** INFORMATION SUPPLIED follows **

/-- Everything a decode iteration can change: the working registers; and, when no lane is bad, the `N` bytes at `q`
(R202, R203). -/
theorem vdIter_ok {s t : State} (h : vdIter s = .ok t) : ∃ (u : Units) (m : Memory),
    t = { s with units := u, mem := m } ∧ (u.vdAnybad = true → m = s.mem) ∧
    (u.vdAnybad = false → s.lanes ≠ 0 → insideDestination s.latch s.dstAddr (12 * (s.lanes / 16)) = true) ∧
    (s.mem.wf = true → m.wf = true ∧
      ∀ x, ¬(s.dstAddr ≤ x ∧ x < s.dstAddr + 12 * (s.lanes / 16)) → m.read x = s.mem.read x) := by
  simp only [vdIter, andThen_ok_iff] at h
  obtain ⟨a, ha, hs⟩ := h
  obtain rfl := vdLoad_ok ha
  generalize hy : vdTranslate (setVd (s.mem.readBytes s.srcAddr s.lanes) s) = y at hs
  have hy' : y = { s with units := y.units } := by rw [← hy]; rfl
  split at hs
  · injection hs with hs; subst hs
    rename_i hbad
    exact ⟨y.units, s.mem, hy', fun _ => rfl, fun h => by simp [hbad] at h, fun hw => ⟨hw, fun _ _ => rfl⟩⟩
  · rename_i hbad
    have hz : vdShuffle (vdMerge6 y) = { s with units := (vdShuffle (vdMerge6 y)).units } := by rw [hy']; rfl
    have hb : (vdShuffle (vdMerge6 y)).units.vdAnybad = y.units.vdAnybad := rfl
    generalize vdShuffle (vdMerge6 y) = z at hs hz hb
    obtain ⟨m, rfl, hin, hm⟩ := storeHalves_ok hs
    have e4 : z.latch = s.latch := by rw [hz]
    have e1 : z.mem = s.mem := by rw [hz]
    have e2 : z.dstAddr = s.dstAddr := by rw [hz]; rfl
    have e3 : z.lanes = s.lanes := by rw [hz]; rfl
    rw [e1, e2, e3] at hm
    rw [e2, e3, e4] at hin
    refine ⟨z.units, m, by rw [hz], fun hu => absurd (hb ▸ hu) hbad, fun _ h0 => ?_, fun hw => ⟨(hm hw).1, fun x hx => ?_⟩⟩
    · rw [insideDestination_iff]
      exact hin (by rcases lanes_cases s with h | h | h <;> omega)
    · rw [(hm hw).2 x, if_neg hx]

/-! ## The scalar groups -/

/-- The decoder's outputs with `ok = 1`, or none of them used (R144). -/
theorem setDecoder_some (w : GroupWord) (bytes : List Byte) (s : State) : setDecoder (some (w, bytes)) s =
    { s with units := { s.units with sdW := w, sdOk := true, sdK := BitVec.ofNat 2 bytes.length, sdOut := bytes } } := rfl

theorem setDecoder_none (s : State) : (setDecoder none s).units.sdOk = false := rfl

/-- A decoded group has three bytes (R145). -/
theorem decodeGroup_length {c : Configuration} {c0 c1 c2 c3 : Byte} {w : GroupWord} {bytes : List Byte}
    (h : decodeGroup c c0 c1 c2 c3 = some (w, bytes)) : bytes.length = 3 := by
  unfold decodeGroup at h
  split at h
  · cases h
  · injection h with h; injection h with _ h; subst h; rfl

/-- A decoded last group has three, two or one byte (R146). -/
theorem decodeFinal_length {c : Configuration} {c0 c1 c2 c3 : Byte} {w : GroupWord} {bytes : List Byte}
    (h : decodeFinal c c0 c1 c2 c3 = some (w, bytes)) : 1 ≤ bytes.length ∧ bytes.length ≤ 3 := by
  unfold decodeFinal at h
  split at h
  · have := decodeGroup_length h; omega
  · split at h <;> split at h
    · cases h
    · injection h with h; injection h with _ h; subst h; simp
    · cases h
    · injection h with h; injection h with _ h; subst h; simp

/-- Everything a scalar encode step can do: `n` bytes read, four symbols written at `q`, the cursors moved (R216, R217). -/
theorem encodeStep_ok {n : Nat} {unit : State → State} {s t : State} (hunit : ∀ x : State, ∃ u, unit x = { x with units := u })
    (h : encodeStep n unit s = .ok t) : ∃ (u : Units) (out : Vector Byte 4),
      out = (unit (feedEncoder (s.mem.readBytes s.srcAddr n) s)).units.seOut ∧
      writableMem s.memMap s.dstAddr 4 = true ∧ insideDestination s.latch s.dstAddr 4 = true ∧
      insideSource s.latch s.srcAddr n = true ∧
      t = advance n 4 { s with units := u, mem := s.mem.writeBytes s.dstAddr out.toList } := by
  simp only [encodeStep, andThen_ok_iff] at h
  obtain ⟨bytes, hr, v, hw, ht⟩ := h
  obtain ⟨hi, -, rfl⟩ := memRead_ok hr
  obtain ⟨u, hu⟩ := hunit (feedEncoder (s.mem.readBytes s.srcAddr n) s)
  rw [hu] at hw
  obtain ⟨hd, hm, rfl⟩ := memWrite_ok hw
  injection ht with ht; subst ht
  exact ⟨u, u.seOut, by rw [hu], by simpa using hm, by simpa using hd, hi, rfl⟩

/-! ## The step by what drives it -/

theorem step_of_reset {s : State} {c : WfConfiguration} (h : s.resetIn = some c) : step s = .next (resetEvent c s) := by
  simp [step, h]

theorem resetEvent_idle {s : State} (c : WfConfiguration) (h : s.phase = .idle) : resetEvent c s = resetBlock c s := by
  simp [resetEvent, h]

theorem resetEvent_inCommand {s : State} (c : WfConfiguration) (h : s.phase ≠ .idle) :
    resetEvent c s = resetBlock c (abandon { s with resetIn := none }) := by simp [resetEvent, h]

** End of INFORMATION SUPPLIED **

From the entries above, select each line containing the string "omega".

■ ANSWER BOX
      exact hin (by rcases lanes_cases s with h | h | h <;> omega)
  · have := decodeGroup_length h; omega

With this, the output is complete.